Saj Ahmad, the chief analyst at FBE Aerospace, said Airbus was "still deeply wounded" by production challenges. "Programme costs have more than doubled while the market for very large jets continues to shrink," Mr Ahmad said. This has increased pressure on Airbus to prove the existing aircraft have surpassed expectations to generate additional sales for the jet, which costs $300m but is thought to be significantly discounted.

Mr Carcaillet said intense media scrutiny had magnified any problems encountered by the first users of the superjumbo. "The high profile incidents are the flip side of being the new icon of innovation," he said. "As soon as there has been an issue, the press has been there." Airlines generally have reported more passenger comfort in the A380 with more space per passenger and less cabin noise. Singapore Airlines, which operated the first A380, dubbed it the "new queen of the skies" and said it surpassed airline's expectations for operating economics.

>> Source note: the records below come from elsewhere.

/-- A front-end access is sent or held (R161). -/
@[simp] theorem feBegin_frame (s : State) (a : Nat) (acc : FeAcc) :
    (feBegin a acc s).regs = s.regs ∧ (feBegin a acc s).ctrs = s.ctrs ∧ (feBegin a acc s).snap = s.snap ∧ (feBegin a acc s).mem = s.mem ∧ (feBegin a acc
    s).nv = s.nv ∧ (feBegin a acc s).poison = s.poison ∧ (feBegin a acc s).rdata = s.rdata ∧ (feBegin a acc s).busErr = s.busErr ∧ (feBegin a acc
    s).dataExc = s.dataExc ∧ (feBegin a acc s).plat = s.plat ∧ (feBegin a acc s).gh = s.gh ∧ (feBegin a acc s).sdl = s.sdl ∧ (feBegin a acc s).ice = s.ice
    ∧ (feBegin a acc s).cal = s.cal ∧ (feBegin a acc s).ksk = s.ksk ∧ (feBegin a acc s).replies = s.replies ∧ (feBegin a acc s).locks = s.locks ∧ (feBegin
    a acc s).msix = s.msix ∧ (feBegin a acc s).asm = s.asm ∧ (feBegin a acc s).held = s.held ∧ (feBegin a acc s).dmaLast = s.dmaLast ∧ (feBegin a acc
    s).spn = s.spn ∧ (feBegin a acc s).spnQueue = s.spnQueue ∧ (feBegin a acc s).loops = s.loops ∧ (feBegin a acc s).acts = s.acts ∧ (feBegin a acc
    s).engs = s.engs ∧ (feBegin a acc s).wOff = s.wOff ∧ (feBegin a acc s).up = s.up ∧ (feBegin a acc s).seqs = s.seqs ∧ (feBegin a acc s).seqMaster =
    s.seqMaster ∧ (feBegin a acc s).seqStaged = s.seqStaged ∧ (feBegin a acc s).pool = s.pool ∧ (feBegin a acc s).poolOrd = s.poolOrd ∧ (feBegin a acc
    s).chains = s.chains ∧ (feBegin a acc s).outqs = s.outqs ∧ (feBegin a acc s).ldpc = s.ldpc ∧ (feBegin a acc s).dram = s.dram ∧ (feBegin a acc s).buf =
    s.buf ∧ (feBegin a acc s).flips = s.flips ∧ (feBegin a acc s).nvs = s.nvs ∧ (feBegin a acc s).hif = s.hif ∧ (feBegin a acc s).sec = s.sec ∧ (feBegin a
    acc s).pins = s.pins ∧ (feBegin a acc s).freeCtr = s.freeCtr ∧ (feBegin a acc s).pending = s.pending := by
  unfold feBegin; try dsimp only
  repeat' split
  all_goals simp

/-- A front-end access begins or waits (R160). -/
@[simp] theorem feStart_frame (s : State) (a : Nat) (acc : FeAcc) :
    (feStart a acc s).regs = s.regs ∧ (feStart a acc s).ctrs = s.ctrs ∧ (feStart a acc s).snap = s.snap ∧ (feStart a acc s).mem = s.mem ∧ (feStart a acc
    s).nv = s.nv ∧ (feStart a acc s).poison = s.poison ∧ (feStart a acc s).rdata = s.rdata ∧ (feStart a acc s).busErr = s.busErr ∧ (feStart a acc
    s).dataExc = s.dataExc ∧ (feStart a acc s).plat = s.plat ∧ (feStart a acc s).gh = s.gh ∧ (feStart a acc s).sdl = s.sdl ∧ (feStart a acc s).ice = s.ice
    ∧ (feStart a acc s).cal = s.cal ∧ (feStart a acc s).ksk = s.ksk ∧ (feStart a acc s).replies = s.replies ∧ (feStart a acc s).locks = s.locks ∧ (feStart
    a acc s).msix = s.msix ∧ (feStart a acc s).asm = s.asm ∧ (feStart a acc s).held = s.held ∧ (feStart a acc s).dmaLast = s.dmaLast ∧ (feStart a acc
    s).spn = s.spn ∧ (feStart a acc s).spnQueue = s.spnQueue ∧ (feStart a acc s).loops = s.loops ∧ (feStart a acc s).acts = s.acts ∧ (feStart a acc
    s).engs = s.engs ∧ (feStart a acc s).wOff = s.wOff ∧ (feStart a acc s).up = s.up ∧ (feStart a acc s).seqs = s.seqs ∧ (feStart a acc s).seqMaster =
    s.seqMaster ∧ (feStart a acc s).seqStaged = s.seqStaged ∧ (feStart a acc s).pool = s.pool ∧ (feStart a acc s).poolOrd = s.poolOrd ∧ (feStart a acc
    s).chains = s.chains ∧ (feStart a acc s).outqs = s.outqs ∧ (feStart a acc s).ldpc = s.ldpc ∧ (feStart a acc s).dram = s.dram ∧ (feStart a acc s).buf =
    s.buf ∧ (feStart a acc s).flips = s.flips ∧ (feStart a acc s).nvs = s.nvs ∧ (feStart a acc s).hif = s.hif ∧ (feStart a acc s).sec = s.sec ∧ (feStart a
    acc s).pins = s.pins ∧ (feStart a acc s).freeCtr = s.freeCtr ∧ (feStart a acc s).pending = s.pending := by
  unfold feStart; try dsimp only
  repeat' split
  all_goals simp

/-- A row of the journal is opened (R402). -/
@[simp] theorem jOpen_frame (s : State) (k seq : Nat) :
    (jOpen k seq s).regs = s.regs ∧ (jOpen k seq s).ctrs = s.ctrs ∧ (jOpen k seq s).snap = s.snap ∧ (jOpen k seq s).mem = s.mem ∧ (jOpen k seq s).nv =
    s.nv ∧ (jOpen k seq s).poison = s.poison ∧ (jOpen k seq s).rdata = s.rdata ∧ (jOpen k seq s).busErr = s.busErr ∧ (jOpen k seq s).dataExc = s.dataExc ∧
    (jOpen k seq s).plat = s.plat ∧ (jOpen k seq s).gh = s.gh ∧ (jOpen k seq s).sdl = s.sdl ∧ (jOpen k seq s).ice = s.ice ∧ (jOpen k seq s).cal = s.cal ∧
    (jOpen k seq s).ksk = s.ksk ∧ (jOpen k seq s).replies = s.replies ∧ (jOpen k seq s).locks = s.locks ∧ (jOpen k seq s).msix = s.msix ∧ (jOpen k seq
    s).asm = s.asm ∧ (jOpen k seq s).held = s.held ∧ (jOpen k seq s).dmaLast = s.dmaLast ∧ (jOpen k seq s).spn = s.spn ∧ (jOpen k seq s).spnQueue =
    s.spnQueue ∧ (jOpen k seq s).loops = s.loops ∧ (jOpen k seq s).acts = s.acts ∧ (jOpen k seq s).engs = s.engs ∧ (jOpen k seq s).wOff = s.wOff ∧ (jOpen
    k seq s).dn = s.dn ∧ (jOpen k seq s).up = s.up ∧ (jOpen k seq s).lnks = s.lnks ∧ (jOpen k seq s).seqs = s.seqs ∧ (jOpen k seq s).seqMaster =
    s.seqMaster ∧ (jOpen k seq s).seqStaged = s.seqStaged ∧ (jOpen k seq s).pool = s.pool ∧ (jOpen k seq s).poolOrd = s.poolOrd ∧ (jOpen k seq s).chains =
    s.chains ∧ (jOpen k seq s).outqs = s.outqs ∧ (jOpen k seq s).ldpc = s.ldpc ∧ (jOpen k seq s).dram = s.dram ∧ (jOpen k seq s).buf = s.buf ∧ (jOpen k
    seq s).flips = s.flips ∧ (jOpen k seq s).hif = s.hif ∧ (jOpen k seq s).sec = s.sec ∧ (jOpen k seq s).pins = s.pins ∧ (jOpen k seq s).freeCtr =
    s.freeCtr ∧ (jOpen k seq s).pending = s.pending := by
  unfold jOpen; try dsimp only
  repeat' split
  all_goals simp

/-- Room for an entry of the journal (R402). -/
@[simp] theorem jRoom_frame (s : State) :
    (jRoom s).regs = s.regs ∧ (jRoom s).ctrs = s.ctrs ∧ (jRoom s).snap = s.snap ∧ (jRoom s).mem = s.mem ∧ (jRoom s).nv = s.nv ∧ (jRoom s).poison =
    s.poison ∧ (jRoom s).rdata = s.rdata ∧ (jRoom s).busErr = s.busErr ∧ (jRoom s).dataExc = s.dataExc ∧ (jRoom s).plat = s.plat ∧ (jRoom s).gh = s.gh ∧
    (jRoom s).sdl = s.sdl ∧ (jRoom s).ice = s.ice ∧ (jRoom s).cal = s.cal ∧ (jRoom s).ksk = s.ksk ∧ (jRoom s).replies = s.replies ∧ (jRoom s).locks =
    s.locks ∧ (jRoom s).msix = s.msix ∧ (jRoom s).asm = s.asm ∧ (jRoom s).held = s.held ∧ (jRoom s).dmaLast = s.dmaLast ∧ (jRoom s).spn = s.spn ∧ (jRoom
    s).spnQueue = s.spnQueue ∧ (jRoom s).loops = s.loops ∧ (jRoom s).acts = s.acts ∧ (jRoom s).engs = s.engs ∧ (jRoom s).wOff = s.wOff ∧ (jRoom s).dn =
    s.dn ∧ (jRoom s).up = s.up ∧ (jRoom s).lnks = s.lnks ∧ (jRoom s).seqs = s.seqs ∧ (jRoom s).seqMaster = s.seqMaster ∧ (jRoom s).seqStaged = s.seqStaged
    ∧ (jRoom s).pool = s.pool ∧ (jRoom s).poolOrd = s.poolOrd ∧ (jRoom s).chains = s.chains ∧ (jRoom s).outqs = s.outqs ∧ (jRoom s).ldpc = s.ldpc ∧ (jRoom
    s).dram = s.dram ∧ (jRoom s).buf = s.buf ∧ (jRoom s).flips = s.flips ∧ (jRoom s).hif = s.hif ∧ (jRoom s).sec = s.sec ∧ (jRoom s).pins = s.pins ∧
    (jRoom s).freeCtr = s.freeCtr ∧ (jRoom s).pending = s.pending := by
  unfold jRoom; try dsimp only
  repeat' split
  all_goals simp

/-- An entry goes into the row in use. -/
@[simp] theorem jPut_frame (s : State) (e : Nat → JEntry) :
    (jPut e s).regs = s.regs ∧ (jPut e s).ctrs = s.ctrs ∧ (jPut e s).snap = s.snap ∧ (jPut e s).mem = s.mem ∧ (jPut e s).nv = s.nv ∧ (jPut e s).poison =
    s.poison ∧ (jPut e s).rdata = s.rdata ∧ (jPut e s).busErr = s.busErr ∧ (jPut e s).dataExc = s.dataExc ∧ (jPut e s).plat = s.plat ∧ (jPut e s).gh =
    s.gh ∧ (jPut e s).sdl = s.sdl ∧ (jPut e s).ice = s.ice ∧ (jPut e s).cal = s.cal ∧ (jPut e s).ksk = s.ksk ∧ (jPut e s).replies = s.replies ∧ (jPut e
    s).locks = s.locks ∧ (jPut e s).msix = s.msix ∧ (jPut e s).asm = s.asm ∧ (jPut e s).held = s.held ∧ (jPut e s).dmaLast = s.dmaLast ∧ (jPut e s).spn =
    s.spn ∧ (jPut e s).spnQueue = s.spnQueue ∧ (jPut e s).loops = s.loops ∧ (jPut e s).acts = s.acts ∧ (jPut e s).engs = s.engs ∧ (jPut e s).wOff = s.wOff
    ∧ (jPut e s).dn = s.dn ∧ (jPut e s).up = s.up ∧ (jPut e s).lnks = s.lnks ∧ (jPut e s).seqs = s.seqs ∧ (jPut e s).seqMaster = s.seqMaster ∧ (jPut e
    s).seqStaged = s.seqStaged ∧ (jPut e s).pool = s.pool ∧ (jPut e s).poolOrd = s.poolOrd ∧ (jPut e s).chains = s.chains ∧ (jPut e s).outqs = s.outqs ∧
    (jPut e s).ldpc = s.ldpc ∧ (jPut e s).dram = s.dram ∧ (jPut e s).buf = s.buf ∧ (jPut e s).flips = s.flips ∧ (jPut e s).hif = s.hif ∧ (jPut e s).sec =
    s.sec ∧ (jPut e s).pins = s.pins ∧ (jPut e s).freeCtr = s.freeCtr ∧ (jPut e s).pending = s.pending := by
  unfold jPut; try dsimp only
  repeat' split
  all_goals simp

/-- An entry of the journal (R402). -/
@[simp] theorem jAppend_frame (s : State) (b : Bool) (n : Nat) :
    (jAppend b n s).regs = s.regs ∧ (jAppend b n s).ctrs = s.ctrs ∧ (jAppend b n s).snap = s.snap ∧ (jAppend b n s).mem = s.mem ∧ (jAppend b n s).nv =
    s.nv ∧ (jAppend b n s).poison = s.poison ∧ (jAppend b n s).rdata = s.rdata ∧ (jAppend b n s).busErr = s.busErr ∧ (jAppend b n s).dataExc = s.dataExc ∧
    (jAppend b n s).plat = s.plat ∧ (jAppend b n s).gh = s.gh ∧ (jAppend b n s).sdl = s.sdl ∧ (jAppend b n s).ice = s.ice ∧ (jAppend b n s).cal = s.cal ∧
    (jAppend b n s).ksk = s.ksk ∧ (jAppend b n s).replies = s.replies ∧ (jAppend b n s).locks = s.locks ∧ (jAppend b n s).msix = s.msix ∧ (jAppend b n
    s).asm = s.asm ∧ (jAppend b n s).held = s.held ∧ (jAppend b n s).dmaLast = s.dmaLast ∧ (jAppend b n s).spn = s.spn ∧ (jAppend b n s).spnQueue =
    s.spnQueue ∧ (jAppend b n s).loops = s.loops ∧ (jAppend b n s).acts = s.acts ∧ (jAppend b n s).engs = s.engs ∧ (jAppend b n s).wOff = s.wOff ∧
    (jAppend b n s).dn = s.dn ∧ (jAppend b n s).up = s.up ∧ (jAppend b n s).lnks = s.lnks ∧ (jAppend b n s).seqs = s.seqs ∧ (jAppend b n s).seqMaster =
    s.seqMaster ∧ (jAppend b n s).seqStaged = s.seqStaged ∧ (jAppend b n s).pool = s.pool ∧ (jAppend b n s).poolOrd = s.poolOrd ∧ (jAppend b n s).chains =
    s.chains ∧ (jAppend b n s).outqs = s.outqs ∧ (jAppend b n s).ldpc = s.ldpc ∧ (jAppend b n s).dram = s.dram ∧ (jAppend b n s).buf = s.buf ∧ (jAppend b
    n s).flips = s.flips ∧ (jAppend b n s).hif = s.hif ∧ (jAppend b n s).sec = s.sec ∧ (jAppend b n s).pins = s.pins ∧ (jAppend b n s).freeCtr = s.freeCtr
    ∧ (jAppend b n s).pending = s.pending := by
  unfold jAppend; try dsimp only
  repeat' split
  all_goals simp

Singapore and Qantas have reported the jets flying 83 per cent full "during the worst downturn in civil aviation", Mr Carcaillet said. Meanwhile, Tim Clark, the president of Emirates, has called the A380 "great crowd puller". "Our flights are full and it generates its own traffic," Mr Clark said last year. Other Middle East customers include Qatar Airways and Etihad Airways, which pushed back its 10 deliveries by two years to begin in 2014.